### The task
Search the material below for lines containing the string "foldl", and copy every one you find.

### Records for this task

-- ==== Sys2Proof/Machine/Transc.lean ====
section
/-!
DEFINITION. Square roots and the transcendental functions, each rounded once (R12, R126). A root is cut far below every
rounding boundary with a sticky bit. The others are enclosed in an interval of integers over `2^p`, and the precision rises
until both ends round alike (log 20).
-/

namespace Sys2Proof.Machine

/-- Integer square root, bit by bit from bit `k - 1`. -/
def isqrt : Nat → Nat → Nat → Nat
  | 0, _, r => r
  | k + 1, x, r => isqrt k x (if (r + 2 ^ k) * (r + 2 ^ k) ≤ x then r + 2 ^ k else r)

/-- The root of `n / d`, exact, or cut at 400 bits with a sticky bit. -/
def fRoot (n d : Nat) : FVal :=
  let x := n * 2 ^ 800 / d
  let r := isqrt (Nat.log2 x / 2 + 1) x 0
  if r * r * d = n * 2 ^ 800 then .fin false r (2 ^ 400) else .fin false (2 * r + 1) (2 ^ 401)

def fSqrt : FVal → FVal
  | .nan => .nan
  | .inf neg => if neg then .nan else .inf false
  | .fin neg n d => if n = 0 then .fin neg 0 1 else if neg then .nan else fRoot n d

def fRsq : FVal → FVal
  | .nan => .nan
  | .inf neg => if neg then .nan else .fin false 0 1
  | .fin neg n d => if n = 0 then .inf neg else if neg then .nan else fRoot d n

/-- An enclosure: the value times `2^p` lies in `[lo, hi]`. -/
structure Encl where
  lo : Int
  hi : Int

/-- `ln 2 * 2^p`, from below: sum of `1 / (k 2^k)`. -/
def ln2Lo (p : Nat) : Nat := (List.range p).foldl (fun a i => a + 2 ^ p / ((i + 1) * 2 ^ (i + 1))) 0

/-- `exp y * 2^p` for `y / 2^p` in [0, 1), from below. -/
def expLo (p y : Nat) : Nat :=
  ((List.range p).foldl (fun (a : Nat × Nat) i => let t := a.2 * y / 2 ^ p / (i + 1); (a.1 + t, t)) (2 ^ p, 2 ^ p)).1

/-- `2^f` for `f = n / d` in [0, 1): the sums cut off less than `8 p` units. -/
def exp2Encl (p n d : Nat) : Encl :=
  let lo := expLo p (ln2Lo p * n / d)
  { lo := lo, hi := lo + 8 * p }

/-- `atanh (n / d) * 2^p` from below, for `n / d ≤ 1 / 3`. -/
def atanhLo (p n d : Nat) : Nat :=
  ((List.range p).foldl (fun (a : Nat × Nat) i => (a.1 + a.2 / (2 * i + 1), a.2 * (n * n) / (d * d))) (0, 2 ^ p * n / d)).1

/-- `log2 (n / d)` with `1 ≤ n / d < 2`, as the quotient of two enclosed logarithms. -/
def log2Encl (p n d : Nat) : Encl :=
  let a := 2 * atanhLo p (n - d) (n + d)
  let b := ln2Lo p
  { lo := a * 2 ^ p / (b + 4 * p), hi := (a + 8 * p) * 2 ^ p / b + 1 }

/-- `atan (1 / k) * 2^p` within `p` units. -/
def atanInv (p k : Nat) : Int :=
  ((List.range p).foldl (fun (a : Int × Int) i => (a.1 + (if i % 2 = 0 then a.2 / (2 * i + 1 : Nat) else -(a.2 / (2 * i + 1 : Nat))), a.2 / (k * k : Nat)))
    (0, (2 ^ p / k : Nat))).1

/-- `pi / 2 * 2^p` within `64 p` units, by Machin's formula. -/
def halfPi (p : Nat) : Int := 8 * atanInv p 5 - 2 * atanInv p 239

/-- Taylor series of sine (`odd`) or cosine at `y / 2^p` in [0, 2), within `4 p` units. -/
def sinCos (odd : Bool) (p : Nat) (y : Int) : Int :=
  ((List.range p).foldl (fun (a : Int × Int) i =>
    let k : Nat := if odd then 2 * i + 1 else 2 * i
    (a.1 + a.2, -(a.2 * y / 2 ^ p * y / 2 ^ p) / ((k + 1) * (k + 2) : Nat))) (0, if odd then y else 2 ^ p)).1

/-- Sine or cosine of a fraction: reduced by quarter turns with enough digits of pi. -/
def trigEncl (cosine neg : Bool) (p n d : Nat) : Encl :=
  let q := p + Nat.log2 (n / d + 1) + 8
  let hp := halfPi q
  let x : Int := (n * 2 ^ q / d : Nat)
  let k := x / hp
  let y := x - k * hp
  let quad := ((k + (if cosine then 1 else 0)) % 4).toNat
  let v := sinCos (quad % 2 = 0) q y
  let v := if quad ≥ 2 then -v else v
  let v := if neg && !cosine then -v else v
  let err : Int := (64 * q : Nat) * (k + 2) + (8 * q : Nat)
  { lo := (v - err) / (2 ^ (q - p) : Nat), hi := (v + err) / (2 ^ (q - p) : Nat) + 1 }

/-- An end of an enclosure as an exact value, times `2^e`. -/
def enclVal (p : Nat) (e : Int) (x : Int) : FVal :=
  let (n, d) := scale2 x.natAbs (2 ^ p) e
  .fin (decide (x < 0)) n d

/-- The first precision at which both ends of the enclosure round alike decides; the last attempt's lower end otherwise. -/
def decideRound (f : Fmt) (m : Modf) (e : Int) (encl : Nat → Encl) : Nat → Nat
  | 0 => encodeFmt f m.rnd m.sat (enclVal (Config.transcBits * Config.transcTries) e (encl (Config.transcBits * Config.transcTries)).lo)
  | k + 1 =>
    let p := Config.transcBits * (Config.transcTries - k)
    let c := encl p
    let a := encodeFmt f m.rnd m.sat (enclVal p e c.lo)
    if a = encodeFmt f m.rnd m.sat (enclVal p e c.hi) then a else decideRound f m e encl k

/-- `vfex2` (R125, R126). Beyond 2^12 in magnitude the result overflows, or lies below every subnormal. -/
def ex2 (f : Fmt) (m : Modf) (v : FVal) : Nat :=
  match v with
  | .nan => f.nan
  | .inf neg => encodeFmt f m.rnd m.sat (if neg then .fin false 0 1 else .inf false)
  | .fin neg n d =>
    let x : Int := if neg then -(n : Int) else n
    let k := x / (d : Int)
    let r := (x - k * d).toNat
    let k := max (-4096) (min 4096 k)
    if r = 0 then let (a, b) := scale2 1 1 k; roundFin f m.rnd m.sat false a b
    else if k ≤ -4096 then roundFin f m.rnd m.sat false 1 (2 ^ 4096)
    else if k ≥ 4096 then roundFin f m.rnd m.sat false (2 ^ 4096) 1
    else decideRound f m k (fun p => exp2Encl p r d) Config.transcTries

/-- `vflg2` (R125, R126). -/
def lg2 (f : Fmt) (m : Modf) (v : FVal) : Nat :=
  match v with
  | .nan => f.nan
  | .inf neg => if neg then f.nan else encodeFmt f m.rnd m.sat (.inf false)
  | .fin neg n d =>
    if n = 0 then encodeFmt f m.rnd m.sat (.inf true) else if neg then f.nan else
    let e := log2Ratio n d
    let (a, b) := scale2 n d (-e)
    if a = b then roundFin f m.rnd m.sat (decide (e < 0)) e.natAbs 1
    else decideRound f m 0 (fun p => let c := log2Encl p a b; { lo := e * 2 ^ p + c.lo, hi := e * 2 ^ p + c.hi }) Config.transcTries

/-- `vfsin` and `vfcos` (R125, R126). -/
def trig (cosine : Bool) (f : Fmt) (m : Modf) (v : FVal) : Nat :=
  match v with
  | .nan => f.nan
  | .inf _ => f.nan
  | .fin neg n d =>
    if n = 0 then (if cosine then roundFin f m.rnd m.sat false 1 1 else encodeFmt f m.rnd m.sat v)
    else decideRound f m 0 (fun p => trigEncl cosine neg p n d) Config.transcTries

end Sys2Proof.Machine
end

--

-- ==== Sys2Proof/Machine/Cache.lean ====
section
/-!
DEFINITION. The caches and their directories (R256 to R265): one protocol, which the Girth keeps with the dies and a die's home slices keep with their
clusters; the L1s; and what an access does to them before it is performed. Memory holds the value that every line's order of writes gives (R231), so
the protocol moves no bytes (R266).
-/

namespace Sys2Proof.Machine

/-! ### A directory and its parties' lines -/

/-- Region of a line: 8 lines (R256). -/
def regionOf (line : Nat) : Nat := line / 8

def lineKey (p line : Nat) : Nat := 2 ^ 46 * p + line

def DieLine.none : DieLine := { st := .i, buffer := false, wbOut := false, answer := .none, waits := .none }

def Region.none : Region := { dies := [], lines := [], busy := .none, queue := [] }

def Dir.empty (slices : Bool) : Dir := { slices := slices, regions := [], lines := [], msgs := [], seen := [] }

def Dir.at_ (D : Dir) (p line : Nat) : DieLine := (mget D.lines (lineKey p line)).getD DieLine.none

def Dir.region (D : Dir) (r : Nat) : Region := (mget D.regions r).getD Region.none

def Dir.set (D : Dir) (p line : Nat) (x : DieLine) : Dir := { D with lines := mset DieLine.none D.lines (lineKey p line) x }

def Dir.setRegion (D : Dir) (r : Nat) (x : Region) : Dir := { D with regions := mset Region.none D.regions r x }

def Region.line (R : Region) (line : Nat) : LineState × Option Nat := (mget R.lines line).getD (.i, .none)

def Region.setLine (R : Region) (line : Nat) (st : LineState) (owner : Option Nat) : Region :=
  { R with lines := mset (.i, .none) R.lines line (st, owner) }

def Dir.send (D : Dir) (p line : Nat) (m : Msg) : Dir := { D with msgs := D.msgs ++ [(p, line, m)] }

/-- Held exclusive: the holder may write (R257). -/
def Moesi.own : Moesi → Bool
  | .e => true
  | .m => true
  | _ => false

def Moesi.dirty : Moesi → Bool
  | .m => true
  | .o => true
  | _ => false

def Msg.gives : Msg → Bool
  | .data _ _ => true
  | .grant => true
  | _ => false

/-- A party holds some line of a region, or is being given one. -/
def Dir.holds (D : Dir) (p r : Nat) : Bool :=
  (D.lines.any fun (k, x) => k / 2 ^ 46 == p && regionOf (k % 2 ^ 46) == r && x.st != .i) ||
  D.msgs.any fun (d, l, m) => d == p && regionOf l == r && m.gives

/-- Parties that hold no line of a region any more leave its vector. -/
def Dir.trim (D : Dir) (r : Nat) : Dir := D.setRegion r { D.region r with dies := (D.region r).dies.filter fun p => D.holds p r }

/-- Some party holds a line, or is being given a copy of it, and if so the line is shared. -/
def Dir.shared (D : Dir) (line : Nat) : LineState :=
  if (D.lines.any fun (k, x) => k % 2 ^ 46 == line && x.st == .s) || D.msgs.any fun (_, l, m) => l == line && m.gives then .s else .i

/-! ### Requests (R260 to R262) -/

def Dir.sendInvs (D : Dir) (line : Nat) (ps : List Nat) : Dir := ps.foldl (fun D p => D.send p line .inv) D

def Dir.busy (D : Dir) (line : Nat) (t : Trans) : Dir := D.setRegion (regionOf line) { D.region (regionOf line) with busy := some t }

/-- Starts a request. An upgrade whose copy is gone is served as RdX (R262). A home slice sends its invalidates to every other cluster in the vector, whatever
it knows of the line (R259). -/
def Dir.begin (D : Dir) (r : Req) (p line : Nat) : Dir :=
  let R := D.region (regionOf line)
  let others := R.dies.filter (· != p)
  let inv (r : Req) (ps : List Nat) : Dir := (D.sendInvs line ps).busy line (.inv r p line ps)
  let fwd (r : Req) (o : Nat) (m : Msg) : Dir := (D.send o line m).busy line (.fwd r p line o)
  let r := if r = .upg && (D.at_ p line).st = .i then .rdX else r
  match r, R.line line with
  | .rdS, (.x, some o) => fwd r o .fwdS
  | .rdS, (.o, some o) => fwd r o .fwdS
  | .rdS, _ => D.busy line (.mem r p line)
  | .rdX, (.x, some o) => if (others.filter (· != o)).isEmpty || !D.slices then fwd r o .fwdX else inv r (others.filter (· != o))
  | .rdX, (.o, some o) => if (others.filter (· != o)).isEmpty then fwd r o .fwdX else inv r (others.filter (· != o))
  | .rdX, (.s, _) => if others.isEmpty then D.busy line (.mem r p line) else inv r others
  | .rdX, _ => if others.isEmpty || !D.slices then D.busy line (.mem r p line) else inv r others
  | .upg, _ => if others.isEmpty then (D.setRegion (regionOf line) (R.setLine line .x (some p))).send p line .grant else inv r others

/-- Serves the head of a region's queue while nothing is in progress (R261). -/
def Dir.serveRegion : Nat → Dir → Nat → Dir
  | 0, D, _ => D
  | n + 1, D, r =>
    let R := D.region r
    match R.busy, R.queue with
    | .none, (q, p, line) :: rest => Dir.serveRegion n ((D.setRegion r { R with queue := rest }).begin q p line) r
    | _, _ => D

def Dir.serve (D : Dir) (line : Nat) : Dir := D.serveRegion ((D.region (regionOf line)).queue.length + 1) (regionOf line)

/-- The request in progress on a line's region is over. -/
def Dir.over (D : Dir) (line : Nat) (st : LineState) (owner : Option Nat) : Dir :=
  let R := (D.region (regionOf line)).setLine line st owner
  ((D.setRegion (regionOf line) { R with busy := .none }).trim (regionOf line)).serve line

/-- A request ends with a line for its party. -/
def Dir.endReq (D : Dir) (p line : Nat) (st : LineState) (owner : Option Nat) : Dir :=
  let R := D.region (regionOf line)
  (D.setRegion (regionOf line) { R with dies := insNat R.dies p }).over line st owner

### Solution to the problem
def ln2Lo (p : Nat) : Nat := (List.range p).foldl (fun a i => a + 2 ^ p / ((i + 1) * 2 ^ (i + 1))) 0
  ((List.range p).foldl (fun (a : Nat × Nat) i => let t := a.2 * y / 2 ^ p / (i + 1); (a.1 + t, t)) (2 ^ p, 2 ^ p)).1
  ((List.range p).foldl (fun (a : Nat × Nat) i => (a.1 + a.2 / (2 * i + 1), a.2 * (n * n) / (d * d))) (0, 2 ^ p * n / d)).1
  ((List.range p).foldl (fun (a : Int × Int) i => (a.1 + (if i % 2 = 0 then a.2 / (2 * i + 1 : Nat) else -(a.2 / (2 * i + 1 : Nat))), a.2 / (k * k : Nat)))
  ((List.range p).foldl (fun (a : Int × Int) i =>
def Dir.sendInvs (D : Dir) (line : Nat) (ps : List Nat) : Dir := ps.foldl (fun D p => D.send p line .inv) D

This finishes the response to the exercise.